Comment 25 for bug 1253896

Revision history for this message
Salvatore Orlando (salvatore-orlando) wrote :

I am not able to identify any specific patch which might have made things so worse.
As an interesting data pointer, the large majority of the failures occurs with the non-isolated job.

I am not yet able even to root-cause the failure. I looked at 3 distinct traces and in every case:
- the VM VIF is wired before the timeout
- the DHCP is active and distributes an address before the timeout expires (the DHCP ACK for the VIF's MAC can be seen in syslog)
- the internal router port is always configured on the l3 agent and wired on the ovs agent before the timeout
- the floating IP is configured on the l3 agent before the timeout

Security groups issues would cause 100% of jobs to fail (and also since we're not using the hybrid driver it seems they're not even enforced).

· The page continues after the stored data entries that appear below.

/-- The queue of a chain and its first use: PVU, parameter set, order, parts and their cycles, level, and the first tick that may serve it. -/
structure ChainAt where
  pvu   : Nat
  pset  : Nat
  order : Nat
  parts : Nat
  part  : Nat
  cm    : Nat
  from_ : Nat
  deriving DecidableEq, Repr

/-- What a booking of a job comes to: its bookings, its release edge and its pages. -/
structure Booked where
  bookings : List Booking := []
  release  : Nat := 0
  pages    : List (Nat × Nat × Nat × List Nat) := []
  chain    : Option ChainAt := none
  deriving DecidableEq, Repr

/-- Job pages free on a PVU over a span of ticks (R214): of its 128 pages, or on a pinned PVU one of its areas of 256 bytes (R362). -/
def State.freePages (s : State) (e first last n : Nat) : Option (List Nat) :=
  let held := s.trd.pages.filter (fun p => decide (p.2.1 = e) && decide (p.2.2.1 ≤ last) && decide (first ≤ p.2.2.2.1))
  let taken := held.flatMap (fun p => p.2.2.2.2)
  let (all, need) := match (s.getPvu e).pin with
    | some (_, len) => ((1048576 - len) / 256, 1)
    | none => (128, n)
  let avail := (List.range all).filter (fun g => !taken.contains g)
  if need ≤ avail.length then some (avail.take need) else none

/-- Ticks of successive segments, each in the earliest later tick with room (R166). -/
def State.segTicks (s : State) (x : Ctx) (e : Nat) (whole : Bool) (extra : Nat → Bool) : Nat → List Nat → Option (List Nat)
  | _, [] => some []
  | t, c :: cs =>
    match firstTick (x.a + horizon + 1 - t) t (fun u => s.roomFor x e u c whole && extra u) with
    | none => none
    | some u => (State.segTicks s x e whole extra (u + 1) cs).map (u :: ·)

/-- The earliest booking of segments with pages on one PVU. -/
def State.bookSegs : Nat → State → Ctx → Nat → Nat → PvuNeed → Nat → List Nat → (Nat → Bool) → (Nat → BookKind) → Option Booked
  | 0, _, _, _, _, _, _, _, _, _ => none
  | fuel + 1, s, x, e, t, n, d, segs, extra, kind =>
    match s.segTicks x e n.whole extra t segs with
    | none => none
    | some [] => none
    | some (u :: us) =>
      let ends := us.getLastD u
      let last := max ends x.hold
      match s.freePages e (u - 1) last n.pages with
      | none => State.bookSegs fuel s x e (u + 1) n d segs extra kind
      | some pg =>
        some {
          bookings := ((u :: us).zip segs).zipIdx.map (fun p =>
            { job := none, eng := e, tick := p.1.1, kind := kind p.2, cycles := p.1.2, start := 0, order := d }),
          release := ends + 1, pages := [(e, u - 1, last, pg)] }

/-- The earlier of two bookings; the first stands on equal release edges. -/
def better (a b : Option Booked) : Option Booked :=
  match a, b with
  | none, b => b
  | a, none => a
  | some x, some y => if y.release < x.release then some y else some x

/-- The best booking over candidate engines, lowest-numbered on equal edges. -/
def bestOf (es : List Nat) (f : Nat → Option Booked) : Option Booked := es.foldl (fun b e => better b (f e)) none

/-- Kind of part `i` of `parts` of a PVU job. -/
def segKind (n : PvuNeed) (parts i : Nat) : BookKind := if n.whole then .whole i parts else .segment i parts

/-- A PVU job on one PVU from tick `t`. -/
def State.bookOn (s : State) (x : Ctx) (e t : Nat) (n : PvuNeed) : Option Booked :=
  match s.segmentsOn e n with
  | none => none
  | some (d, segs) =>
    if segs.isEmpty || segs.any (fun c => decide (s.usable < c)) then none
    else State.bookSegs horizon s x e t n d segs (fun _ => true) (segKind n segs.length)

/-- The earliest booking of a PVU job over the PVUs that may take it. -/
def State.bookPvu (s : State) (x : Ctx) (t : Nat) (n : PvuNeed) (es : List Nat) : Option Booked :=
  bestOf (es.filter (fun e => s.pvuOpen e n.secret)) (fun e => s.bookOn x e t n)

-- Big-Number Engines.

/-- BNE cycles of a tick. -/
def State.bneTick (s : State) : Nat := s.trd.period * 1200

/-- Bookings of a BNE. -/
def State.bneRuns (s : State) (n : Nat) : List Booking := s.trd.plan.filter (fun b => decide (b.eng = 16 + n))

/-- Booked interval time of a BNE inside a tick. -/
def State.bneLoad (s : State) (n t : Nat) : Nat :=
  let tc := s.bneTick
  (s.bneRuns n).foldl (fun k b => k + (min ((t + 1) * tc) (b.start + 1000 + b.cycles) - max (t * tc) b.start)) 0

/-- The interval of a run fits at a point of the time line (R167, R182, R183). -/
def State.runFits (s : State) (x : Ctx) (n pt w : Nat) : Bool :=
  let tc := s.bneTick
  let fin := pt + 1000 + w
  let ticks := (List.range (ceilDiv fin tc - pt / tc)).map (· + pt / tc)
  (s.bneRuns n).all (fun b => decide (b.start + 1000 + b.cycles ≤ pt) || decide (fin ≤ b.start))
    && ticks.all (fun t => s.placeOk x.fn x.place x.a (16 + n) t
      && (x.exempt || decide (s.pcr.stage < 2) || decide (4 * s.bneLoad n t < tc)))

/-- Points at which a run may start: ends of booked runs and tick edges (R167). -/
def State.runPoints (s : State) (n t : Nat) : List Nat :=
  let tc := s.bneTick
  let ends := ((s.bneRuns n).map (fun b => b.start + 1000 + b.cycles)).filter (fun p => decide (t * tc ≤ p))
  let far := ends.foldl max (t * tc)
  (ends ++ (List.range (far / tc + 67 - t)).map (fun i => (t + i) * tc)).mergeSort (· ≤ ·)

/-- The earliest booking of a run on one BNE; it is released at the first edge after its worst case ends. -/
def State.bookRunOn (s : State) (x : Ctx) (t n : Nat) (r : Nat × Nat) : Option Booked :=
  let k := s.ratioOf n
  let w := runCycles r k
  let tc := s.bneTick
  match (s.runPoints n t).find? (fun p => s.runFits x n p w) with
  | none => none
  | some p =>
    let rel := (p + 1000 + w) / tc + 1
    if x.a + horizon + 1 < rel then none
    else some {
      bookings := [{ job := none, eng := 16 + n, tick := p / tc, kind := .run k, cycles := w, start := p, order := 0 }], release := rel }

/-- The plan with further bookings. -/
def State.withPlan (s : State) (bs : List Booking) : State := { s with trd := { s.trd with plan := s.trd.plan ++ bs } }

/-- Runs of one job, each at its earliest on any BNE (R399). -/
def State.bookRuns : State → Ctx → Nat → List Nat → List (Nat × Nat) → Option Booked
  | _, _, _, _, [] => some {}
  | s, x, t, ns, r :: rs =>
    match bestOf (ns.filter s.bneOpen) (fun n => s.bookRunOn x t n r) with
    | none => none
    | some b =>
      match State.bookRuns (s.withPlan b.bookings) x t ns rs with
      | none => none
      | some c => some { bookings := b.bookings ++ c.bookings, release := max b.release c.release }

-- Hash Array.

/-- Core `c` is fitted and works. -/
def State.coreActive (s : State) (c : Nat) : Bool := decide (c < s.cores) && !s.held.hsaRetired.getLsbD c

/-- Capacity of a group per tick in quarters of an equivalent (R324). -/
def State.groupCap (s : State) (g : Nat) : Nat :=
  ((List.range 16).filter (fun i => s.coreActive (16 * g + i))).length * s.trd.period * 100

/-- Allotments of a job on a group from tick `t` (R325). -/
def State.allot : Nat → State → Ctx → Nat → Nat → Nat → List Booking
  | 0, _, _, _, _, _ => []
  | fuel + 1, s, x, g, t, c =>
    if c = 0 then []
    else
      let e := s.groupCap g
      let used := loadOf (s.slot (24 + g) t)
      let free := if x.exempt || decide (s.pcr.stage < 2) || decide (4 * used < e) then e - used else 0
      if free = 0 then State.allot fuel s x g (t + 1) c
      else
        { job := none, eng := 24 + g, tick := t, kind := .hsa, cycles := min free c, start := 0, order := 0 }
          :: State.allot fuel s x g (t + 1) (c - min free c)

/-- The earliest booking of a cost on the Hash Array. -/
def State.bookHsa (s : State) (x : Ctx) (t c : Nat) (gs : List Nat) : Option Booked :=
  if !s.engineOpen 0x28 then none
  else bestOf (gs.filter (fun g => decide (s.groupCap g ≠ 0) && s.hsa.powered.getLsbD g)) (fun g =>
    let bs := State.allot (x.a + horizon + 1 - t) s x g t c
    if loadOf bs < c then none else some { bookings := bs, release := (bs.getLast?.map (·.tick)).getD t + 1 })

def State.groups (s : State) : List Nat := List.range (s.cores / 16)

-- Matrix cache.

/-- Blocks of a signing set and of a verify set (R310). -/
def setBlocks (pset : Nat) (verify : Bool) : Nat := byPset (if verify then [20, 36, 64] else [16, 30, 56]) pset

/-- ML-DSA parameter set of an ML-DSA or composite key. -/
def mldsaSet (typ pset : Nat) : Nat := if typ = 14 then byPset [1, 2, 2, 3] pset else pset

/-- A PVU holds a set of a key. -/
def State.holdsSet (s : State) (e : Nat) (h : W32) (verify : Bool) : Bool :=
  s.trd.sets.any (fun x => decide (x.1 = e) && decide (x.2.1 = h) && decide (x.2.2.1 = verify))

/-- A booking up to tick `t`, or a live chain, on the PVU reads the set (R314). -/
def State.setInUse (s : State) (e : Nat) (h : W32) (verify : Bool) (t : Nat) : Bool :=
  (verify && s.trd.plan.any (fun b => decide (b.eng = e) && decide (b.tick ≤ t) && decide (b.kind = .cached h)))
  || (!verify && s.trd.signQ.any (fun q => decide (q.pvu = e) && q.chains.any (fun c => decide ((s.getJob c.1).e.keyHandle = h) && (s.getJob c.1).cluster.isNone)))

/-- Blocks reserved by fills booked on a PVU up to tick `t`. -/
def State.fillBlocks (s : State) (e t : Nat) : Nat :=
  s.trd.plan.foldl (fun n b => match b.kind with | .fill _ _ k => if b.eng = e ∧ b.tick ≤ t then n + k else n | _ => n) 0

/-- Blocks of the sets on a PVU that a booking or a live chain reads. -/
def State.usedBlocks (s : State) (e : Nat) : Nat :=
  s.trd.sets.foldl (fun k x => if x.1 = e ∧ s.setInUse e x.2.1 x.2.2.1 (s.trd.edge + 2 * horizon) then k + x.2.2.2.1 else k) 0

/-- A fill of `n` blocks can be placed on a PVU (R314): what is in use and what earlier fills reserve stays. A set that is read only after
the fill's tick counts too, for a set in use is never evicted (log entry 61). -/
def State.fillRoom (s : State) (e n t : Nat) : Bool := decide (s.usedBlocks e + s.fillBlocks e (t + 2 * horizon) + n ≤ 448)

/-- A set that a PVU holds can still be read in tick `t`: it is in use already, or the blocks that earlier fills have reserved leave it (R314). -/
def State.keepsSet (s : State) (e : Nat) (h : W32) (verify : Bool) (t : Nat) : Bool :=
  s.trd.sets.any (fun x => decide (x.1 = e) && decide (x.2.1 = h) && decide (x.2.2.1 = verify)
    && (s.setInUse e h verify (s.trd.edge + 2 * horizon) || decide (s.usedBlocks e + s.fillBlocks e t + x.2.2.2.1 ≤ 448)))

/-- Cycles of a matrix fill (R308). -/
def fillCycles : Nat := 12000

/-- The earliest fill of a set on a PVU from tick `t` (R312 to R316). -/
def State.bookFill (s : State) (x : Ctx) (e t : Nat) (h : W32) (verify : Bool) (blocks : Nat) : Option Booked :=
  (firstTick (x.a + horizon + 1 - t) t (fun u => s.roomFor x e u fillCycles false && s.fillRoom e blocks u)).map (fun u =>
    { bookings := [{ job := none, eng := e, tick := u, kind := .fill h verify blocks, cycles := fillCycles, start := 0, order := 0 }],
      release := u + 1 })

-- Sign queues.

/-- Expected attempts, rounded up, and promised attempts of R177. -/
def expectedAttempts (pset : Nat) : Nat := byPset [5, 6, 4] pset
def promisedAttempts (pset : Nat) : Nat := byPset [81, 98, 72] pset
/-- Cycles of an attempt at order 1 (R309). -/
def attemptCycles (pset : Nat) : Nat := byPset [10000, 15000, 15500] pset

/-- The hard attempt limit of a key (R177, R441). -/
def attemptLimit (k : KeyObj) : Nat := let a := k.usage.toNat / 2 ^ 24; if a = 0 then 256 else a

/-- Order, parts, part cycles and positions per slot of a sign queue at a countermeasure level and a masking order (R309, R476). -/
def State.shapeAt (s : State) (cm d pset : Nat) : Nat × Nat × Nat × Nat :=
  let w := cmBudget cm (latticeCycles (attemptCycles pset) d)
  let u := max 1 s.usable
  let p := max 1 (ceilDiv w u)
  let part := ceilDiv w p
  (d, p, part, u / max 1 part)

/-- The same on a PVU, with the order and the level in force there (R306). -/
def State.signShape (s : State) (e pset base : Nat) : Nat × Nat × Nat × Nat := s.shapeAt (s.cmOf e) (max base (s.minOrder e)) pset

/-- Sign slots of a queue from tick `t`, in tick order: tick and positions. -/
def State.signSlots (s : State) (e pset d parts cm t : Nat) : List (Nat × Nat) :=
  (s.trd.plan.filterMap (fun b =>
    match b.kind with
    | .signSlot ps pa k => if b.eng = e ∧ ps = pset ∧ pa = parts ∧ b.order = d ∧ b.cm = cm ∧ t ≤ b.tick then some (b.tick, k) else none
    | _ => none)).mergeSort (fun x y => x.1 ≤ y.1)

def State.findQueue (s : State) (e pset d parts cm : Nat) : Option SignQueue :=
  s.trd.signQ.find? (fun q => decide (q.pvu = e) && decide (q.pset = pset) && decide (q.order = d) && decide (q.parts = parts)
    && decide (q.cm = cm))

The most likely cause of failure, even if I cannot confirm, should reside in this case in the L3 agent, and in particular for the floating IP. If the machine gets an IP from its DHCP server, L2 connectivity is there, and the correct IP is given. The router port is also correctly configured.
Even if I analysed only 3 failures, I noticed that I did not see any crash in test_network_basic_ops, while in all 3 failures all the three scenario tests creating a floating IP via nova failed. I do not know if this might be a good trail to follow, but the failure pattern is definetely peculiar.

In the logs the address which ends up being unreachable is assigned to other qg-xxx interfaces before the failure. The same address being on multiple qg interfaces on br-ex could be a problem, even if those interfaces are in different namespaces, sincethey are all on the same network.

I also checked devstack, devstack-gate, and tempest for relevant changes, but even there no luck.